I was able to make contact with my son to alert him of the potential danger and decided to give these swift four footed friends a wide birth moving south and pausing behind the randomly placed round hay bales farthest from the coyotes while they were moving in the opposite direction. Needless to say I watched them intently while they moved in a northwest direction far from my house. Once back home my son and I spoke of the evening’s excitement.
I had another experience of coming face to face with the profound awesomeness of the naked vulnerability of humanity facing the predators of the wild, wide world. This one involved a black bear cub and its mother, but I believe I have conveyed enough events to demonstrate my perspective of the function of religion.
Homo sapiens were hunters and gatherers long before they were anywhere near becoming city dwellers so the following observation recounted by Parrinder is pertinent to my experience as a member of modern-day, city-dwelling homo sapiens.
R.R. Marett in 1899, …considered that early peoples were actors rather than thinkers, saying that their religion was ‘not so much thought out as danced out,’ and so it was very little different from magic in its early stages. Page 11
The bold, italic lettering is mine to highlight the significance of this understanding. The implication is that, for early peoples, emotions moved religious expression rather than verbal conceptualization. It is crystal clear to me that the events of my life described above were dominated by a strong emotional response to experiencing the absolute vulnerability inherent in the frailness of the human body. Homo sapiens are not the strongest, fastest or biggest of animal species. We are not equipped with razor sharp teeth or claws.
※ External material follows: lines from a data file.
/-- A logical unit whose spare is gone served by its partner (R490, R493); a course that was declared failed works again. -/
def State.partnered (s : State) (u : SUnit) : State :=
  match u with
  | .core c => (s.updPier c.pier fun pr =>
      let n := pr.physCore c.course.val (c.core.val ^^^ 1)
      { pr with coreMap := pr.coreMap.set (16 * pr.physCourse c.course.val + c.core.val) (n + 1) }).degrade c.pier
  | .course c => (s.updPier c.pier fun pr =>
      { pr with
        courseMap := pr.courseMap.set c.course.val (pr.physCourse (c.course.val ^^^ 1) + 1)
        failed := pr.failed.filter fun d => d != domainNo (.course c) }).degrade c.pier
  | .mason p k => (s.updPier p fun pr =>
      { pr with masons := pr.masons.modify k.val fun m =>
          { m with phys := ((pr.masons[k.val ^^^ 1]?).map (·.phys)).getD m.phys } }).degrade p
  | _ => s

/-- Quoin C's sequencer takes over the module level where A's has failed its sounding, and the requests not yet delivered note it (R17,
R427). Where C's own fails, nothing stands in for it, and nothing returns the level to A (DESIGN CHOICE; log 90). -/
def State.sequencerTakeover (s : State) : State :=
  if s.seqOnC then s
  else ({ s with
    seqOnC := true
    requests := s.requests.map fun r =>
      if r.delivered then r else { r with cause := if r.cause == 0 then 3 else r.cause } } : State).event 0x04 0

/-- The way of a mortar set whose line fails. -/
def wayOf : SoundTest → Nat
  | .failedWay w => w.val
  | _ => 0

/-- A quoin left with a lasting fault or with a trowel that its partner serves (R493). -/
def State.degradeQuoin (s : State) (q : QuoinId) : State :=
  { s with degraded := if s.degraded.contains (100 + q.val) then s.degraded else s.degraded ++ [100 + q.val] }

/-- A lasting fault answered: the spare or the partner of its kind, and the response its record names (R490, R497). A unit
already exchanged is retired; work bound to one that is not ends with its reset (R486). -/
def State.lasting (s : State) (u : SUnit) (old : Option Nat) (res : SoundTest) : Nat × State :=
  match u with
  | .core _ | .course _ =>
    if old.isSome then (6, s) else (10, (s.resetWork u).partnered u)
  | .mason p _ =>
    if old.isSome then (6, s)
    else if (s.pier p).idleMason.isSome then (6, (s.resetWork u).exchange u) else (10, (s.resetWork u).partnered u)
  | .mortarSet p b set =>
    let ix := 4096 * b.val + set.val
    let way := wayOf res
    if (s.pier p).repair.get b.val < 64 then
      (6, ((s.spareRecord 3 (pierUnit p) p.val ((s.pier p).repair.get b.val) way).updPier p fun pr =>
        ({ pr with repair := pr.repair.set b.val (pr.repair.get b.val + 1) } : Pier).recount))
    else (11, s.updPier p fun pr => { pr with waysOut := pr.waysOut.set ix (pr.waysOut.get ix ||| 2 ^ way) })
  | .gddrRegion p ch _ | .gddrInterface p ch | .pierTrowel p ch => s.channelLasting p ch.val
  | .chisel p w =>
    (10, (s.updPier p fun pr => { pr with
      chiselOut := setFld pr.chiselOut w.val w.val 1
      spareStatus := pr.spareStatus ||| BitVec.ofNat 64 (2 ^ (20 + w.val)) }).degrade p)
  | .keyBlock p =>
    let (n, s) := s.takeFree
    let free := (s.pier p).keysUsed
    if free ≥ 256 then (11, s.degrade p)
    else (6, ((s.spareRecord 6 (pierUnit p) p.val (4096 + free) (n % 4096)).updPier p fun pr =>
      ({ pr.setKey (n % 4096) (pr.keyAt (n % 4096)) with keySpare := pr.keySpare.set (n % 4096) (free + 1) } : Pier).recount))
  | .quoinTrowel q i =>
    (10, (s.updQuoin q fun w => { w with spare := w.spare ||| BitVec.ofNat 64 (2 ^ i.val) }).degradeQuoin q)
  | .moduleSequencer => if s.seqOnC then (11, s.degradeQuoin 2) else (0, s.sequencerTakeover)
  | .laneGroup _ _ _ => (0, s)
We do not have sharp talons.
Our defining characteristics that has lead to our becoming the most powerful animal on Earth are our hands with opposing thumbs, our developing brains and our voice box. The coordinated application of these three characteristics of Homo sapiens has facilitated tool making and language invention that has lead to huge libraries with thousands of books filled with diverse and expansive information to be communicated and used for the advancement of reality.
Written language evolved into the printing press that allowed for the mass production of books in which to store that information and make it available to the general population of Homo sapiens. More impressive is that humans, who learned, recorded and transmitted new ideas, perceptions and answers to challenges faced thousands of years ago can convey that insight to future generations of humans thereby facilitating the ability to produce an evolving collective consciousness of the reality perceived by modern homo sapient presence on Earth. Knowledge, understanding, applications, evaluations and judgements are cumulative for those who wish to access such a wealth of reflections as a foundation upon which to learn even more about the status of homo sapient impact upon Earth.
While Homo sapiens may be physically puny when compared to “lions, tigers and bears, oh my,”** we have become enemy-free via these three seemingly trivial attributes for defending our puny physical manifestation. After inventing language and the printing press, we Homo sapiens invented the computer that has advanced into the realm of Artificial Intelligence (AI) that can crunch vast amounts of data at incredible speeds and now we are exploring Organoid Intelligence (OI) that seeks to merge human brain tissue with AI computers mimicking human cognition. Homo sapiens are progressing toward creating a true thinking android being — a marvelous creative endeavor with a very dangerous, potential catastrophe hidden in modern homo sapient inclination for hubris.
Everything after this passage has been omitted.